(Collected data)
====

/-! ### setTeam -/

@[simp] theorem setTeam_mem (s : State) (t : Team) : (s.setTeam t).mem = s.mem := rfl
@[simp] theorem setTeam_past (s : State) (t : Team) : (s.setTeam t).past = s.past := rfl
@[simp] theorem setTeam_poison (s : State) (t : Team) : (s.setTeam t).poison = s.poison := rfl
@[simp] theorem setTeam_lost (s : State) (t : Team) : (s.setTeam t).lost = s.lost := rfl
@[simp] theorem setTeam_groups (s : State) (t : Team) : (s.setTeam t).groups = s.groups := rfl
@[simp] theorem setTeam_cores (s : State) (t : Team) : (s.setTeam t).cores = s.cores := rfl
@[simp] theorem setTeam_dies (s : State) (t : Team) : (s.setTeam t).dies = s.dies := rfl
@[simp] theorem setTeam_grids (s : State) (t : Team) : (s.setTeam t).grids = s.grids := rfl
@[simp] theorem setTeam_queues (s : State) (t : Team) : (s.setTeam t).queues = s.queues := rfl
@[simp] theorem setTeam_lastQueue (s : State) (t : Team) : (s.setTeam t).lastQueue = s.lastQueue := rfl
@[simp] theorem setTeam_reserv (s : State) (t : Team) : (s.setTeam t).reserv = s.reserv := rfl
@[simp] theorem setTeam_dist (s : State) (t : Team) : (s.setTeam t).dist = s.dist := rfl
@[simp] theorem setTeam_nq (s : State) (t : Team) : (s.setTeam t).nq = s.nq := rfl
@[simp] theorem setTeam_rootN (s : State) (t : Team) : (s.setTeam t).rootN = s.rootN := rfl
@[simp] theorem setTeam_rootS (s : State) (t : Team) : (s.setTeam t).rootS = s.rootS := rfl
@[simp] theorem setTeam_times (s : State) (t : Team) : (s.setTeam t).times = s.times := rfl
@[simp] theorem setTeam_fabId (s : State) (t : Team) : (s.setTeam t).fabId = s.fabId := rfl
@[simp] theorem setTeam_routes (s : State) (t : Team) : (s.setTeam t).routes = s.routes := rfl
@[simp] theorem setTeam_ports (s : State) (t : Team) : (s.setTeam t).ports = s.ports := rfl
@[simp] theorem setTeam_reqs (s : State) (t : Team) : (s.setTeam t).reqs = s.reqs := rfl
@[simp] theorem setTeam_outbox (s : State) (t : Team) : (s.setTeam t).outbox = s.outbox := rfl
@[simp] theorem setTeam_sigTags (s : State) (t : Team) : (s.setTeam t).sigTags = s.sigTags := rfl
@[simp] theorem setTeam_plat (s : State) (t : Team) : (s.setTeam t).plat = s.plat := rfl
@[simp] theorem setTeam_corrected (s : State) (t : Team) : (s.setTeam t).corrected = s.corrected := rfl
@[simp] theorem setTeam_meter (s : State) (t : Team) : (s.setTeam t).meter = s.meter := rfl
@[simp] theorem setTeam_ns (s : State) (t : Team) : (s.setTeam t).ns = s.ns := rfl
@[simp] theorem setTeam_agenda (s : State) (t : Team) : (s.setTeam t).agenda = s.agenda := rfl
@[simp] theorem setTeam_cur (s : State) (t : Team) : (s.setTeam t).cur = s.cur := rfl
@[simp] theorem setTeam_tick (s : State) (t : Team) : (s.setTeam t).tick = s.tick := rfl
@[simp] theorem setTeam_nextId (s : State) (t : Team) : (s.setTeam t).nextId = s.nextId := rfl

====

Keep only the lines from the one containing "s.nq := rfl" to the end of the entries, and repeat them exactly.

Worked solution -
@[simp] theorem setTeam_nq (s : State) (t : Team) : (s.setTeam t).nq = s.nq := rfl
@[simp] theorem setTeam_rootN (s : State) (t : Team) : (s.setTeam t).rootN = s.rootN := rfl
@[simp] theorem setTeam_rootS (s : State) (t : Team) : (s.setTeam t).rootS = s.rootS := rfl
@[simp] theorem setTeam_times (s : State) (t : Team) : (s.setTeam t).times = s.times := rfl
@[simp] theorem setTeam_fabId (s : State) (t : Team) : (s.setTeam t).fabId = s.fabId := rfl
@[simp] theorem setTeam_routes (s : State) (t : Team) : (s.setTeam t).routes = s.routes := rfl
@[simp] theorem setTeam_ports (s : State) (t : Team) : (s.setTeam t).ports = s.ports := rfl
@[simp] theorem setTeam_reqs (s : State) (t : Team) : (s.setTeam t).reqs = s.reqs := rfl
@[simp] theorem setTeam_outbox (s : State) (t : Team) : (s.setTeam t).outbox = s.outbox := rfl
@[simp] theorem setTeam_sigTags (s : State) (t : Team) : (s.setTeam t).sigTags = s.sigTags := rfl
@[simp] theorem setTeam_plat (s : State) (t : Team) : (s.setTeam t).plat = s.plat := rfl
@[simp] theorem setTeam_corrected (s : State) (t : Team) : (s.setTeam t).corrected = s.corrected := rfl
@[simp] theorem setTeam_meter (s : State) (t : Team) : (s.setTeam t).meter = s.meter := rfl
@[simp] theorem setTeam_ns (s : State) (t : Team) : (s.setTeam t).ns = s.ns := rfl
@[simp] theorem setTeam_agenda (s : State) (t : Team) : (s.setTeam t).agenda = s.agenda := rfl
@[simp] theorem setTeam_cur (s : State) (t : Team) : (s.setTeam t).cur = s.cur := rfl
@[simp] theorem setTeam_tick (s : State) (t : Team) : (s.setTeam t).tick = s.tick := rfl
@[simp] theorem setTeam_nextId (s : State) (t : Team) : (s.setTeam t).nextId = s.nextId := rfl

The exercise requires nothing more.